JA: I scored three centuries on three different wickets. One was on a slow bouncy wicket, and one was on a turning wicket, a tricky wicket. The other one in Bogura was a completely grassy wicket where the pacers got a lot of movement. I scored a century there too. You can understand how challenging it was to have scored three centuries on three types of wickets. I had to maintain my focus. Every domestic match is important for youngsters like us, there is no scope to be complacent.

DS: You have been scoring runs for some time now. What did you do to improve your batting?

JA: I am much more serious about my batting now. I have been training a lot. But most importantly, I have been playing a lot of matches. In the last 15-16 months, I have played around 26 four-day matches. There was the A Team tour followed by matches against the India A team and West Indies 'A' team. The domestic matches feel a little easier now after playing those high-intensity matches. I'll have to give credit to the coaches. Jamie Siddons was in the 'A' team, and Babul Sir was there (Mizanur Rahman).

DS: After two rounds of BCL, there was BPL, and then BCL again. You've got runs after that break. How difficult was this switch?

JA: It was a bit difficult. Whenever you go from Test cricket (first class) to T20, it is difficult to adapt. When I went to prepare for the T20s after finishing the first two BCL matches, it took me a day or two to settle down. Similarly, when I came back to Tests after finishing the T20s, it took me some time to adapt to the practice sessions.

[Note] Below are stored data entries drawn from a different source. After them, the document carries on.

-- ==== Sys2Proof/Laws/FrameLinks.lean ====
section
/-! SUPPORT. Laws/FrameLinks.lean: the operations of Machine/Links.lean leave the queue of waiting commands alone and keep the commit
record legal. -/

namespace Sys2Proof.Machine

theorem raiseBay_stays {a s : State} (b : Fin 16) (ev : Ev) (data : Nat) (h : Stays a s) :
    Stays a (raiseBay s b ev data) := by
  unfold raiseBay
  repeat' first
    | with_reducible assumption
    | with_reducible apply raise_stays

theorem portUp_stays {a s : State} (n : Slice) (h : Stays a s) :
    Stays a (portUp s n) := by
  unfold portUp
  repeat' first
    | with_reducible assumption
    | with_reducible apply modPort_stays
    | split
    | simp only [stays_upd]

theorem disablePort_stays {a s : State} (n : Slice) (h : Stays a s) :
    Stays a (disablePort s n) := h

theorem operatorOff_stays {a s : State} (n : Slice) (h : Stays a s) :
    Stays a (operatorOff s n) := by
  unfold operatorOff
  repeat' first
    | with_reducible assumption
    | with_reducible apply disablePort_stays
    | with_reducible apply modPort_stays
    | split
    | simp only [stays_upd]

theorem sendJoin_stays {a s : State} (n : Slice) (h : Stays a s) :
    Stays a (sendJoin s n) := by
  unfold sendJoin
  repeat' first
    | with_reducible assumption
    | with_reducible apply modPort_stays
    | with_reducible apply sendNeighbour_stays
    | (extract_lets +onlyGivenNames t;
        clear_value t)
    | split

theorem joinDone_stays {a s : State} (n : Slice) (h : Stays a s) :
    Stays a (joinDone s n) := by
  unfold joinDone
  repeat' first
    | with_reducible assumption
    | with_reducible apply modPort_stays
    | with_reducible apply raisePort_stays
    | split
    | simp only [stays_upd]

theorem sendLast_stays {a s : State} (n : Slice) (h : Stays a s) :
    Stays a (sendLast s n) := by
  unfold sendLast
  repeat' first
    | with_reducible assumption
    | with_reducible apply modPort_stays
    | with_reducible apply sendNeighbour_stays
    | (extract_lets +onlyGivenNames t;
        clear_value t)
    | split

theorem drainDone_stays {a s : State} (n : Slice) (h : Stays a s) :
    Stays a (drainDone s n) := by
  unfold drainDone
  repeat' first
    | with_reducible assumption
    | with_reducible apply modPort_stays
    | with_reducible apply operatorOff_stays
    | with_reducible apply sendJoin_stays
    | with_reducible apply sendLast_stays
    | split
    | simp only [stays_upd]

theorem beginDrain_stays {a s : State} (n : Slice) (h : Stays a s) :
    Stays a (beginDrain s n) := by
  unfold beginDrain
  repeat' first
    | with_reducible assumption
    | with_reducible apply drainDone_stays
    | with_reducible apply modPort_stays

theorem leaveService_stays {a s : State} (n : Slice) (h : Stays a s) :
    Stays a (leaveService s n) := by
  unfold leaveService
  repeat' first
    | with_reducible assumption
    | with_reducible apply beginDrain_stays
    | with_reducible apply operatorOff_stays
    | with_reducible apply sendNeighbour_stays
    | split

theorem takeLinkWord_stays {a s : State} (n : Slice) (lane : Nat) (f : Frame) (h : Stays a s) :
    Stays a (takeLinkWord s n lane f) := by
  unfold takeLinkWord
  repeat' first
    | with_reducible assumption
    | with_reducible apply drainDone_stays
    | with_reducible apply modPort_stays
    | with_reducible apply pump_stays

theorem noteLinkRetry_stays {a s : State} (n : Slice) (frames : Nat) (h : Stays a s) :
    Stays a (noteLinkRetry s n frames) := by
  unfold noteLinkRetry
  repeat' first
    | with_reducible assumption
    | with_reducible apply modPort_stays
    | with_reducible apply raisePort_stays
    | split
    | simp only [stays_upd]

theorem replayLane_stays {a s : State} (n : Slice) (lane : Nat) (h : Stays a s) :
    Stays a (replayLane s n lane) := by
  unfold replayLane
  repeat' first
    | with_reducible assumption
    | with_reducible apply failPort_stays
    | with_reducible apply modPort_stays
    | with_reducible apply noteLinkRetry_stays
    | split
    | simp only [stays_upd]

theorem dropRoute_stays {a s : State} (n : Slice) (h : Stays a s) :
    Stays a (dropRoute s n) := by
  unfold dropRoute
  repeat' first
    | with_reducible assumption
    | with_reducible apply modPort_stays
    | with_reducible apply modTorus_stays
    | with_reducible apply raisePort_stays
    | split
    | simp only [stays_upd]

theorem forwardFrame_stays {a s : State} (n : Slice) (c : Content) (b : Bundle) (h : Stays a s) :
    Stays a (forwardFrame s n c b) := by
  unfold forwardFrame
  repeat' first
    | with_reducible assumption
    | with_reducible apply dropRoute_stays
    | with_reducible apply freePlace_stays
    | with_reducible apply modPort_stays
    | with_reducible apply sendBundle_stays
    | split

theorem landFrame_stays {a s : State} (n : Slice) (c : Content) (h : Stays a s) :
    Stays a (landFrame s n c) := by
  unfold landFrame
  repeat' first
    | with_reducible assumption
    | with_reducible apply forwardFrame_stays
    | with_reducible apply modPort_stays
    | split

theorem noteDiscard_stays {a s : State} (n : Slice) (lane : Nat) (h : Stays a s) :
    Stays a (noteDiscard s n lane) := by
  unfold noteDiscard
  repeat' first
    | with_reducible assumption
    | with_reducible apply modPort_stays
    | split
    | simp only [stays_upd]

theorem acceptFrame_stays {a s : State} (n : Slice) (lane : Nat) (f : Frame) (h : Stays a s) :
    Stays a (acceptFrame s n lane f) := by
  unfold acceptFrame
  repeat' first
    | with_reducible assumption
    | with_reducible apply draw_stays
    | with_reducible apply freePlace_stays
    | with_reducible apply landFrame_stays
    | with_reducible apply modPort_stays
    | with_reducible apply modRed_stays
    | split
    | simp only [stays_upd]

theorem sendHello_stays {a s : State} (n : Slice) (h : Stays a s) :
    Stays a (sendHello s n) := by
  unfold sendHello
  repeat' first
    | with_reducible assumption
    | with_reducible apply sendNeighbour_stays

theorem noteIdentity_stays {a s : State} (n : Slice) (id : List Byte) (h : Stays a s) :
    Stays a (noteIdentity s n id) := by
  unfold noteIdentity
  repeat' first
    | with_reducible assumption
    | with_reducible apply modTorus_stays
    | with_reducible apply raisePort_stays
    | split
    | simp only [stays_upd]

theorem discover_stays {a s : State}  (h : Stays a s) :
    Stays a (discover s) := by
  unfold discover
  repeat' first
    | with_reducible assumption
    | with_reducible apply modTorus_stays
    | with_reducible apply raiseMod_stays
    | split

theorem wPortEnable_stays {a s : State} (n : Slice) (r : Req) (h : Stays a s) :
    Stays a (wPortEnable n r s).2 := by
  unfold wPortEnable
  repeat' first
    | with_reducible assumption
    | with_reducible apply State.cleared_stays
    | with_reducible apply joinDone_stays
    | with_reducible apply leaveService_stays
    | with_reducible apply modPort_stays
    | with_reducible apply portUp_stays
    | with_reducible apply sendJoin_stays
    | split

theorem bayReady_stays {a s : State} (b : Fin 16) (h : Stays a s) :
    Stays a (bayReady s b) := by
  unfold bayReady
  repeat' first
    | with_reducible assumption
    | with_reducible apply modBay_stays
    | with_reducible apply raiseBay_stays

theorem wCartridgePrepare_stays {a s : State} (b : Fin 16) (r : Req) (h : Stays a s) :
    Stays a (wCartridgePrepare b r s).2 := by
  unfold wCartridgePrepare
  repeat' first
    | with_reducible assumption
    | with_reducible apply bayReady_stays
    | with_reducible apply disablePort_stays
    | with_reducible apply leaveService_stays
    | with_reducible apply modBay_stays
    | with_reducible apply modPort_stays
    | with_reducible apply portUp_stays
    | with_reducible refine Stays.foldl (fun _ _ _ => ?_) ?_
    | with_reducible refine Stays.foldlSnd (fun _ _ _ _ => ?_) ?_
    | split
    | simp only [stays_upd]

theorem portDark_stays {a s : State} (n : Slice) (h : Stays a s) :
    Stays a (portDark s n) := by
  unfold portDark
  repeat' first
    | with_reducible assumption
    | with_reducible apply disablePort_stays
    | with_reducible apply failPort_stays
    | (extract_lets +onlyGivenNames t; first
        | (refine Stays.cut (a := a) (t := t) ?_ (fun ht => ?_); on_goal 2 => clear_value t; on_goal 1 => (unfold t; clear t))
        | (have _ : Option State := t; unfold t; clear t))
    | split

theorem refreshSides_stays {a s : State}  (h : Stays a s) :
    Stays a (refreshSides s) := by
  unfold refreshSides
  repeat' first
    | with_reducible assumption
    | with_reducible apply disablePort_stays
    | with_reducible apply portUp_stays
    | with_reducible refine Stays.foldl (fun _ _ _ => ?_) ?_
    | with_reducible refine Stays.foldlSnd (fun _ _ _ _ => ?_) ?_
    | split

theorem wTorus_stays {a s : State} (sub : Nat) (r : Req) (h : Stays a s) :
    Stays a (wTorus sub r s).2 := by
  unfold wTorus
  repeat' first
    | with_reducible assumption
    | with_reducible apply discover_stays
    | with_reducible apply modTorus_stays
    | with_reducible apply refreshSides_stays
    | split
    | simp only [stays_upd]

theorem wCoordConfirm_stays {a s : State} (r : Req) (h : Stays a s) :
    Stays a (wCoordConfirm r s).2 := by
  unfold wCoordConfirm
  repeat' first
    | with_reducible assumption
    | with_reducible apply setLife_stays
    | split

theorem wBerWarn_stays {a s : State} (r : Req) (h : Stays a s) :
    Stays a (wBerWarn r s).2 := by
  unfold wBerWarn
  repeat' first
    | with_reducible assumption
    | with_reducible apply accept_stays
    | with_reducible apply modTorus_stays

end Sys2Proof.Machine
end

DS: What are your strengths?

JA: You have to keep your temperament, patience, and mental toughness all the time. This is because, in the longer version game, the nature of the pitch changes every hour. The ball changes and the bowlers replenish their energy levels after breaks. A lot of attention has to be paid. I was very focused in this tournament. That's probably it.

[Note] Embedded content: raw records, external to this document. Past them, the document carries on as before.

-- ==== Sys2Proof/Laws/FrameSequencer.lean ====
section
/-! SUPPORT. Laws/FrameSequencer.lean: the operations of Machine/Sequencer.lean leave the queue of waiting commands alone and keep the commit
record legal. -/

namespace Sys2Proof.Machine

theorem startTask_stays {a s : State} (p : Pid) (task : Fin 16) (pc : Nat) (arg : W64) (h : Stays a s) :
    Stays a (startTask s p task pc arg).2 := by
  unfold startTask
  repeat' first
    | with_reducible assumption
    | with_reducible apply kick_stays
    | with_reducible apply modTask_stays
    | split
    | (lift_lets; intro t;
        clear_value t)

theorem haltAll_stays {a s : State} (p : Pid) (h : Stays a s) :
    Stays a (haltAll s p) := h

theorem clearLoss_stays {a s : State} (p : Pid) (h : Stays a s) :
    Stays a (clearLoss s p) := h

theorem timeAt_stays {a s : State} (p : Pid) (t : Fin 16) (w : Nat) (target : Nat × Nat) (frac : Nat) (h : Stays a s) :
    Stays a (timeAt s p t w target frac) := by
  have h1 := State.atFrac_stays frac h
  unfold timeAt
  dsimp only
  split
  · exact advance_stays p t (modSq_stays p _ h1)
  · exact waitTask_stays p t 4 w (modTask_stays p t _ h1)

theorem sendSk_stays {a s : State} (kind : CobaltKind) (p : Pid) (dest : Nat) (arg : Nat) (h : Stays a s) :
    Stays a (sendSk s kind p dest arg) := by
  unfold sendSk
  repeat' first
    | with_reducible assumption
    | with_reducible apply countDiscard_stays
    | with_reducible apply sendCobalt_stays
    | split

theorem sendBcast_stays {a s : State} (p : Pid) (mask : Nat) (arg : Nat) (h : Stays a s) :
    Stays a (sendBcast s p mask arg) := by
  unfold sendBcast
  repeat' first
    | with_reducible assumption
    | with_reducible apply countDiscard_stays
    | with_reducible apply countSent_stays
    | split
    | simp only [stays_upd]

theorem countSignal_stays {a s : State} (p : Pid) (h : Stays a s) :
    Stays a (countSignal s p) := h

theorem sendSignal_stays {a s : State} (p : Pid) (to_ : List Pid) (g : Nat) (h : Stays a s) :
    Stays a (sendSignal s p to_ g) := by
  unfold sendSignal
  repeat' first
    | with_reducible assumption
    | with_reducible apply sendBcast_stays
    | with_reducible apply sendSk_stays
    | with_reducible refine Stays.foldl (fun _ _ _ => ?_) ?_
    | with_reducible refine Stays.foldlSnd (fun _ _ _ _ => ?_) ?_
    | split

theorem sendingWord_stays {a s : State} (p : Pid) (op : WordOp) (act : State → Fin 16 → Nat → State) (h : Stays a s)
    (k : ∀ t n w, Stays a t → Stays a (act t n w)) : Stays a (sendingWord s p op act) := by
  unfold sendingWord
  split
  · exact issueWord_stays p op act h k
  · exact h

theorem receiveMsg_stays {a s : State} (kind : CobaltKind) (src : Nat) (p : Pid) (act : State → Nat → State) (h : Stays a s)
    (k : ∀ t n, Stays a t → Stays a (act t n)) : Stays a (receiveMsg s kind src p act) := by
  unfold receiveMsg
  split
  · exact h
  · split
    · exact h
    · rename_i m rest _
      have h1 : Stays a { s with mesh := { s.mesh with cobalt := rest } } := h
      dsimp only
      split
      · exact modRt_stays _ _ h1
      · exact k _ _ (recvCobalt_stays _ h1)

end Sys2Proof.Machine
end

DS: The latest season of the national league was played with the Dukes ball. Has it had any effect?

JA: The BCL was played with the Kookaburra ball. But I must say that playing against Kookaburra has become much easier after playing against the Dukes ball in the national league. I had to suffer against the Dukes ball as it aided swing and bounce. But when you get used to it, playing against the Kookaburra seems a little easier as there isn't much swing with it. There has been an improvement due to the introduction of the Dukes ball.

DS: After such a performance, how hopeful are you to get called-up to the national side?

JA: There is always hope if you play well. This means I have to keep playing well. I will get called up when my time comes. My only thought right now is to keep performing.

DS: Which format do you want to prepare yourself for?

JA: Earlier, I used to bat at number seven. Recently, I have been given chances up the order, which is also a reason for my big scores. I don't think the batting position will be a problem for me. If you stay focused, pick your bowlers, and stay at the crease, then you can score runs anywhere.